Back to the iris data

We will motivate this with an example from our favorite iris data. So far we have considered how species impacts measured outcomes. However, we might also want to consider the relationship between traits. For example, we might want to know if sepal and petal length are related. We could plot the data:

library(ggplot2)
sepal_petal_relationship <- ggplot(iris, aes(y=Sepal.Length, x=Petal.Length)) +
  geom_point() +
  labs(title="Sepal length increases with petal length",
       y= "Sepal length (cm)",
       x= "Petal Length (cm)")
sepal_petal_relationship

Our related hypothesis might be a relationship exists among the variables; alternatively, one does not. To put this our null hypothesis framework, we might write:

\[ \begin{split} H_O: \textrm{there is not a relationship between sepal and petal length}\\ H_A: \textrm{there is a relationship between sepal and petal length}\\ \end{split} \]

In other words, we need to gather enough evidence to reject the hypothesis of no relationship. Note we will formalize these hypotheses more in a moment, but how do we test them?

Working with continuous predictors

For some background, consider differences between continuous and categorical predictor variables. Unlike examples of when we transformed continuous outcomes into binomial data, continuous predictors offers information on order and spacing. Compared to un-ordered categorical variables (what we’ve focused on), the numbers mean something! This allows us (with caution) to estimate outcomes from un-sampled regions.

Consider: We know the mean sepal lengths for three species of irises:

library(Rmisc)
function_output <- summarySE(iris, measurevar="Sepal.Length", groupvars =
                               c("Species"))

ggplot(function_output, aes(y=Sepal.Length, x=Species, fill=Species)) +
  geom_col(aes(fill=Species)) +
    geom_errorbar(aes(ymin=Sepal.Length-ci, ymax=Sepal.Length+ci)) +
  labs(title=expression(paste("Sepal lengths of ",italic("I. species"))),
       y= "Sepal length (cm)",
       x= "Species")

But if we find a new species, we actually don’t know what to expect!

However, if we have this graph

sepal_petal_relationship

We might have a guess of the petal length of a flower that has a sepal length of 2.5 cm even though we didn’t measure anything of that size. In fact, you might be able to visualize the relationship:

sepal_petal_relationship+geom_smooth(method = "lm",se = F)
`geom_smooth()` using formula = 'y ~ x'

While we can draw this “line of best fit” by sight, linear models actually give us a way to formally define it (analyze our hypothesis). The line of best fit minimizes the residuals (which means it also offers a prediction any value of sepal length!). This approach, however, also means we are considering linear relationships between our predictor variables (but note our predictor variables themselves could be a transformation of an actual measurement, such as a square root or value cubed!). This is one assumption of linear regression. We can consider non-linear relationships using other techniques (which we will cover later).

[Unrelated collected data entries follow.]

-- ==== Sys2Proof/Machine/Receive.lean ====
section
/-! DEFINITION. Receiving (R186 to R196, R204): flits, frames, duplicates, reassembly, decompression, damage. -/

namespace Sys2Proof.Machine

/-! ### Frames (R186, R187) -/

/-- A frame as received. -/
structure RxFrame where
  stamp : Nat
  typ : Nat
  pad : Nat
  z : Bool
  more : Bool
  nbead : Nat
  cls : Nat
  studio : Nat
  tq : Nat
  src : Nat
  seq : Nat
  seg : Nat
  body : List Byte
deriving DecidableEq, Repr

/-- Read the header and cut the body; reserved bits are ignored (R9). -/
def parseFrame (raw : List Byte) : RxFrame :=
  let lo := u64 raw 0
  let hi := u64 raw 8
  let pad := bits lo 56 6
  { stamp := bits lo 0 48, typ := bits lo 48 8, pad := pad, z := bit lo 62, more := bit lo 63, nbead := bits hi 0 6, cls := bits hi 6 2,
    studio := bits hi 8 4, tq := bits hi 12 5, src := bits hi 24 8, seq := bits hi 32 16, seg := bits hi 48 8,
    body := (raw.drop 16).take (raw.length - 20 - pad) }

/-- The frame's length fits its header, and its trailer is the CRC-32C of what comes before (R187, R195 step 3). -/
def frameOk (raw : List Byte) (f : RxFrame) : Bool :=
  raw.length == 64 * (f.nbead + 1) && decide (20 + f.pad ≤ raw.length) &&
    u32 raw (raw.length - 4) == crc32c (raw.take (raw.length - 4)) && zeroBytes raw (raw.length - 4 - f.pad) (raw.length - 4)

/-- The header of a frame agrees with the tags of its flits. -/
def headerFits (r : Rx) (f : RxFrame) : Bool := f.stamp == r.stamp && f.cls == r.cls && r.b.length == 64 * (f.nbead + 1)

/-- Types a port carries toward this node (R188, R206, R234). -/
def Gn.typeOn (g : Gn) (p typ : Nat) : Bool :=
  let use := g.portUse p
  if use = 1 then [0x00, 0x01, 0x02, 0x04, 0x07, 0x10, 0x11, 0x12, 0x13, 0x15, 0x19, 0x1A, 0x20].contains typ
  else if use = 2 ∨ use = 3 then
    [0x00, 0x01, 0x02, 0x10, 0x19, 0x1D, 0x30, 0x31, 0x32, 0x35, 0x38, 0x3A].contains typ
      || (typ == 0x3F && g.flag F.rdCfg_tc2) || (typ == 0x03 && g.timePort == some p)
  else if use = 4 ∨ use = 5 then
    [0x00, 0x01, 0x03, 0x18, 0x19, 0x1C, 0x33, 0x34, 0x36, 0x37, 0x39].contains typ || (typ == 0x3F && g.flag F.rdCfg_tc2)
  else if use = 6 then typ == 0x00 || typ == 0x40
  else if use = useTc2 then tc2Type typ
  else false

/-- The frame types of a proof kind (R19): the manual does not list them; the model takes export, verdict, seed and weight (DESIGN CHOICE, assumption
log 22). -/
def proofKind (typ : Nat) : Bool := [0x20, 0x21, 0x22, 0x40].contains typ

/-- The class a frame of a type has: a block's by R152, a Ginath's by R188, a weight frame's by R194; event records have two. -/
def clsOk (fromBlock : Bool) (typ cls : Nat) : Bool :=
  if typ = 0x10 then cls == 1 || cls == 3
  else if fromBlock then
    if typ = 0x11 then cls == 1
    else if typ = 0x20 then cls == 2
    else if [0x12, 0x13, 0x15, 0x19].contains typ then cls == 3
    else cls == 0
  else cls == ginathClass typ

/-- `src` fits the port (R187, R195 step 4): a mapped site of that down port, or 0xFF. -/
def Gn.srcOn (g : Gn) (p src typ : Nat) : Bool :=
  if g.portUse p = 1 then
    if src < 112 then g.siteMapped src && g.sitePort src == p else src == 0xFF && (typ == 0x00 || typ == 0x01)
  else src == 0xFF

/-- Extend a 48-bit stamp to the time nearest this node's (R159). -/
def extStamp (now s : Nat) : Nat :=
  let m := 2 ^ 48
  let base := now / m * m + s
  if now + m / 2 < base then (if m ≤ base then base - m else base) else if base + m / 2 < now then base + m else base

/-! ### Damage (R193, R194, R196) -/

/-- The frame that is arriving leaves the port's buffer: its credits are owed, or its place in the tap's 1 MiB buffer is free. -/
def Gn.dropRx (g : Gn) (p : Nat) : Gn :=
  let x := g.port p
  match x.rx with
  | none => g
  | some r =>
    let g := g.setPort p { x with rx := none }
    if !r.ok then g
    else if p < 34 then g.oweCredit p r.cls r.beads
    else { g with lk := { g.lk with tapFill := g.lk.tapFill - r.beads * 64 } }

/-- A weight frame that fails a check marks its capture damaged when its header is readable: its first flit came, and it agrees with the tag. Else every
capture of the active epoch that is incomplete is marked (R194). -/
def Gn.tapDamage (g : Gn) (r : Option Rx) : Gn :=
  match r with
  | some x =>
    let y := parseFrame x.b
    if y.stamp = x.stamp ∧ y.cls = x.cls then (if y.typ = 0x40 then g.weightIn (.damagedHdr (u32 x.b 16) (u16 x.b 20) (u64 x.b 24)) else g)
    else g.weightIn .damagedNoHdr
  | none => g.weightIn .damagedNoHdr

/-- Frames of class 2 of a die site were lost (R196): so is the export that was arriving from it. -/
def Gn.classLost (g : Gn) (src cls : Nat) : Gn := if cls = 2 ∧ src < 112 then g.exportLost src else g

/-- A damaged frame is discarded, counted and recorded (R196). -/
def Gn.badFrame (g : Gn) (p : Nat) : Gn :=
  let r := (g.port p).rx
  let g := ((g.dropRx p).inc (F.lkErr_rxBad p)).record prodLinks 0x0901 3 p 0 0 0 0
  if 34 ≤ p then g.tapDamage r
  else match r with
    | some x => g.classLost (bits (u64 x.b 8) 24 8) x.cls
    | none => g

/-- The flits up to the next first one belong to a frame already discarded (R196). -/
def Gn.skipRest (g : Gn) (p : Nat) : Gn :=
  g.setPort p { g.port p with rx := some { stamp := 0, ht := 0, ok := false, beads := 0, cls := 0, b := [], last := false } }

/-- A flit that fails a check: the frame it belongs to is discarded, unless it is discarded already. -/
def Gn.badFlit (g : Gn) (p : Nat) : Gn :=
  match (g.port p).rx with
  | none => (g.badFrame p).skipRest p
  | some r => if r.ok then (g.badFrame p).skipRest p else g

/-! ### Channel state (R175) -/

/-- The link a frame arrived on: the die route of its source, or the port. -/
def rxLink (p src : Nat) : LinkRef := if src < 112 then .site src else .port p

/-- OR a cause into the mask kept for a link. -/
def orCause (l : List (Nat × Nat)) (k m : Nat) : List (Nat × Nat) :=
  if l.any (fun e => e.1 == k) then l.map (fun e => if e.1 = k then (e.1, e.2 ||| m) else e) else l ++ [(k, m)]

/-- An incoming link is in a sitting's scope: a die route, a child's primary port, the parent's port when the request came from it (R171, R173). -/
def Gn.inScope (g : Gn) (x : Sit) : LinkRef → Bool
  | .port p => g.portUse p == 2 || (g.portUse p == 4 && x.hdr.isNone)
  | .site s => g.siteMapped s

/-- A link has been marked CHAN_OVF. -/
def Sit.overran (x : Sit) (l : LinkRef) : Bool := x.dieCause.any (fun e => e.1 == linkCode l && e.2.testBit 4)

/-- A frame stamped before T that arrives before the marker while the sitting is FROZEN is kept, up to 16 MiB per sitting; from the frame that would pass
the limit on, nothing more of its link is. -/
def Gn.chanState (g : Gn) (l : LinkRef) (stamp : Nat) (raw : List Byte) : Gn :=
  let t := extStamp g.now stamp
  let upd := fun x : Sit =>
    if x.st = .frozen && g.inScope x l && !x.closed.contains l && decide (t < x.t) && !x.overran l then
      if x.chanBytes + raw.length ≤ 2 ^ 24 then { x with chan := x.chan ++ [(linkCode l, raw)] }
      else { x with dieCause := orCause x.dieCause (linkCode l) 16 }
    else x
  { g with sits := g.sits.map upd }

/-! ### Items (R189, R195 steps 5 to 8) -/

/-- Gaps lose items (R189, R196): the counter, and one record. -/
def Gn.gap (g : Gn) (p src n : Nat) : Gn :=
  if n = 0 then g
  else
    let g := match g.polSource p src with | some s => g.addSat (F.lkSrc_seqGap s) n | none => g
    g.recordSrc 0x0903 2 ((g.polSource p src).getD (256 + p))

/-- Hand a whole item on, or hold it for a decompressor (R195 steps 6 to 8). What it holds acts through the command of its type. A weight frame keeps its
place in the tap's buffer until its capture (R193). -/
def Gn.itemDone (g : Gn) (p : Nat) (a : Asm) : Gn :=
  if a.z then
    let x := g.port p
    g.setPort p { x with heldZ := x.heldZ ++ [a] }
  else (g.oweCredit p a.cls a.beads).emitOut (.item p a.src a.typ a.ht a.b)

/-- A frame continues the item being reassembled. -/
def Asm.next (a : Asm) (f : RxFrame) : Bool := f.seg == a.segs && a.z == f.z && a.typ == f.typ && a.stamp == f.stamp

/-- Reassembly of one frame. A gap in `seq` or `seg`, or a segment with another stamp, discards the item and counts it once; its further segments are passed
over. -/
def Gn.assemble (g : Gn) (p : Nat) (f : RxFrame) (ht : Nat) : Gn :=
  let x := g.port p
  let beads := f.nbead + 1
  let mine := fun a : Asm => a.src == f.src && a.cls == f.cls
  let want := x.expSeq.find? (fun e => e.1 == f.src && e.2.1 == f.cls)
  let seqBad := f.cls != 0 && (match want with | none => false | some e => e.2.2 != f.seq)
  let exp := x.expSeq.filter (fun e => !(e.1 == f.src && e.2.1 == f.cls)) ++ [(f.src, f.cls, (f.seq + 1) % 2 ^ 16)]
  let part := x.asm.find? mine
  let fresh : Asm := { src := f.src, cls := f.cls, typ := f.typ, z := f.z, stamp := f.stamp, ht := ht, lost := false, segs := 1, beads := beads, b := f.body }
  let g := g.setPort p { x with expSeq := exp, asm := x.asm.filter (fun a => !mine a) }
  let lose := fun (g : Gn) (n : Nat) => if n = 0 then g else (g.gap p f.src n).classLost f.src f.cls
  let keep := fun (g : Gn) (a : Asm) => (let y := g.port p
                                         g.setPort p { y with asm := y.asm ++ [a] })
  let start := fun (g : Gn) => if f.more then keep g fresh else g.itemDone p fresh
  let pass := fun (g : Gn) =>
    let g := g.oweCredit p f.cls beads
    if f.more then keep g { fresh with lost := true, segs := f.seg + 1, beads := 0, b := [] } else g
  match part with
  | none => if f.seg = 0 then start (lose g (b2n seqBad)) else pass (lose g 1)
  | some a =>
    if !seqBad && a.next f then
      if a.lost then pass g
      else
        let a := { a with segs := a.segs + 1, beads := a.beads + beads, b := a.b ++ f.body }
        if f.more then keep g a else g.itemDone p a
    else
      let g := if a.lost then g else g.oweCredit p a.cls a.beads
      let same := a.typ == f.typ && a.stamp == f.stamp
      if f.seg = 0 then start (lose g (b2n (!a.lost))) else pass (lose g (b2n (!a.lost) + b2n (!same)))

/-- A weight frame is one segment with a subheader and 1 to 4,060 weight bytes (R194). -/
def weightFrameOk (f : RxFrame) : Bool := !f.more && !f.z && f.seg == 0 && decide (17 ≤ f.body.length)

/-- FRAME_RECEIVE (R195 steps 3 to 6), for the frame whose last flit has come. -/
def Gn.frameReceive (g : Gn) (p : Nat) : Gn :=
  if !g.alive || !g.portRx p then g else
  match (g.port p).rx with
  | none => g
  | some r =>
    let f := parseFrame r.b
    if !r.last then g
    else if !r.ok then g.dropRx p
    else if !frameOk r.b f || !headerFits r f || (f.typ == 0x40 && g.portUse p == 6 && !weightFrameOk f) then g.badFrame p
    else
      let bad := (g.dropRx p).inc (F.lkErr_typeBad p)
      if proofKind f.typ && (g.portUse p == 2 || g.portUse p == 3 || g.portUse p == useTc2) then bad.record prodLinks (Config.recCode 20).toNat 3 p f.typ 0 0 0
      else if !g.typeOn p f.typ || !clsOk (decide (f.src < 112)) f.typ f.cls || !g.srcOn p f.src f.typ then
        (if f.typ == 0x40 && g.portUse p == 6 then bad.tapDamage (some r) else bad)
      else
        let x := g.port p
        let dup := f.cls = 0 && decide (p < 34) && f.typ != 0x01
        let g := if f.typ = 0x40 then ((g.setPort p { x with rx := none }).addWrap F.lkTap_tapFrames 1).count 7 0
          else if 34 ≤ p then g.dropRx p else g.setPort p { x with rx := none }
        let g := g.count 8 p
        let go := fun (g : Gn) => (g.chanState (rxLink p f.src) f.stamp r.b).assemble p f (if 34 ≤ p then r.ht else extStamp g.now f.stamp)
        if dup then
          let y := g.port p
          if y.seen0.contains (f.src, f.seq) then (g.setPort p { y with acks := y.acks ++ [(f.src, f.seq)] }).oweCredit p 0 r.beads
          else go (g.setPort p { y with acks := y.acks ++ [(f.src, f.seq)], seen0 := ((f.src, f.seq) :: y.seen0).take 128 })
        else go g

/-! ### Flits (R186, R195 steps 1 and 2) -/

/-- A tap frame's place in the 1 MiB receive buffer (R193). -/
def Gn.tapAdmit (g : Gn) (bytes : Nat) : Gn × Bool :=
  if g.lk.tapFill + bytes ≤ 2 ^ 20 then ({ g with lk := { g.lk with tapFill := g.lk.tapFill + bytes } }, true)
  else (({ g with lk := { g.lk with tapDrops := g.lk.tapDrops + 1 } } : Gn).inc F.lkTap_tapOvf, false)

/-- A frame's first flit is policed; its header is in its first bead. In Deep idle frames of classes 1 to 3 are discarded and counted (R310). -/
def Gn.firstFlit (g : Gn) (p stamp cls : Nat) (b : List Byte) (last : Bool) : Gn :=
  let hi := u64 b 8
  let beads := bits hi 0 6 + 1
  let (g, ok) :=
    if g.rg F.pwState_pstate = 2 ∧ cls ≠ 0 then (g.inc F.pwState_dipDrop, false)
    else if 34 ≤ p then g.tapAdmit (beads * 64)
    else g.police p (bits hi 24 8) cls beads
  let g := if ok then g else g.oweCredit p cls beads
  g.setPort p { g.port p with rx := some { stamp := stamp, ht := g.now, ok := ok, beads := beads, cls := cls, b := b, last := last } }

/-- FLIT_RECEIVE (R186, R195 steps 1 and 2): the codewords that carried the flit, corrected and uncorrectable; its tag; its beads. Damage discards the frame up to the
next first flit, and a frame that another one cuts short is damaged. A whole frame that waits goes through its steps first. -/
def Gn.flitReceive (g : Gn) (p : Nat) (tag : Word) (b : List Byte) (ce ue : Nat) : Gn :=
  if !g.alive || !g.portRx p then g else
  let g := (g.addWrap (F.lkErr_fecCe p) ce).addSat (F.lkErr_fecUe p) ue
  let w := tag.toNat
  let stamp := bits w 0 48
  let nb := bits w 48 4 + 1
  let sof := bit w 52
  let eof := bit w 53
  let cls := bits w 54 2
  let g := match (g.port p).rx with
    | none => g
    | some r => if r.last then g.frameReceive p else g
  if 0 < ue ∨ crc8 (leBytes 7 w) ≠ bits w 56 8 ∨ b.length ≠ 64 * nb then g.badFlit p
  else if sof then
    let g := match (g.port p).rx with
      | none => g
      | some r => if r.ok then g.badFrame p else g
    g.firstFlit p stamp cls b eof
  else match (g.port p).rx with
    | none => g.badFlit p
    | some r =>
      let y := r.b ++ b
      if r.ok then
        if r.stamp ≠ stamp ∨ 4096 < y.length then (if eof then g.badFrame p else g.badFlit p)
        else g.setPort p { g.port p with rx := some { r with b := y, last := eof } }
      else g.setPort p { g.port p with rx := if eof then none else some r }

def execFlitReceive (p : Nat) (tag : Word) (b : List Byte) (ce ue : Nat) (s : State) : Host.Outcome State Fault Refusal :=
  gnStep s (fun g => g.flitReceive p tag b ce ue)

/-! ### Decompression (R195 step 7, R204) -/

/-- DECOMPRESS_DONE for the oldest compressed item of a source and class (R196, R204): its content goes on, or it is rejected. -/
def Gn.decompressDone (g : Gn) (p src cls : Nat) : Gn :=
  let x := g.port p
  match x.heldZ.find? (fun a => a.src == src && a.cls == cls) with
  | none => g
  | some a =>
    let z := zRead a.b
    let g := (g.setPort p { x with heldZ := removeFirst (fun b => b.src == src && b.cls == cls) x.heldZ }).oweCredit p a.cls a.beads
    let g := g.addSat F.lkZ_zSkip z.skips
    match z.out with
    | some b => g.emitOut (.item p src a.typ a.ht b)
    | none =>
      let g := match g.polSource p src with | some s => g.inc (F.lkSrc_zBad s) | none => g
      ((g.inc F.lkZ_zRej).recordSrc 0x0902 3 ((g.polSource p src).getD (256 + p))).classLost src a.cls

def execDecompressDone (p src cls : Nat) (s : State) : Host.Outcome State Fault Refusal := gnStep s (fun g => g.decompressDone p src cls)

end Sys2Proof.Machine
end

If we wanted to carry out a sampling experiment to determine a p-value for our hypotheses, we could sample from a population that represents our sepal lengths and one that represents our petal lengths. If the two populations are not connected, then arbitrary pairs could be made - this would indicate no relationship among the variables. For each dataset, we could note the potential relationship (now occuring by chance!) between our variables, and then compare that null distribution to what we actually observed. To make this approach more generalizable, we could standardize our data points - using these to calculate our error terms for full and reduced models would lead us to F distributions.

Overall, this means we can use a linear model approach to investigate relationships among numerical variables. We can build the model

iris_regression <- lm(Sepal.Length ~ Petal.Length, iris)

and see the impacts on our linear model.

The relationship between our two variables is noted in the model matrix, which now includes our actual values,

library(rmarkdown)
paged_table(data.frame(model.matrix(iris_regression)))

and a coefficient that shows their relationship. The first parameter is the x-intercept, and the second (the relationship) is the slope of the best fit line!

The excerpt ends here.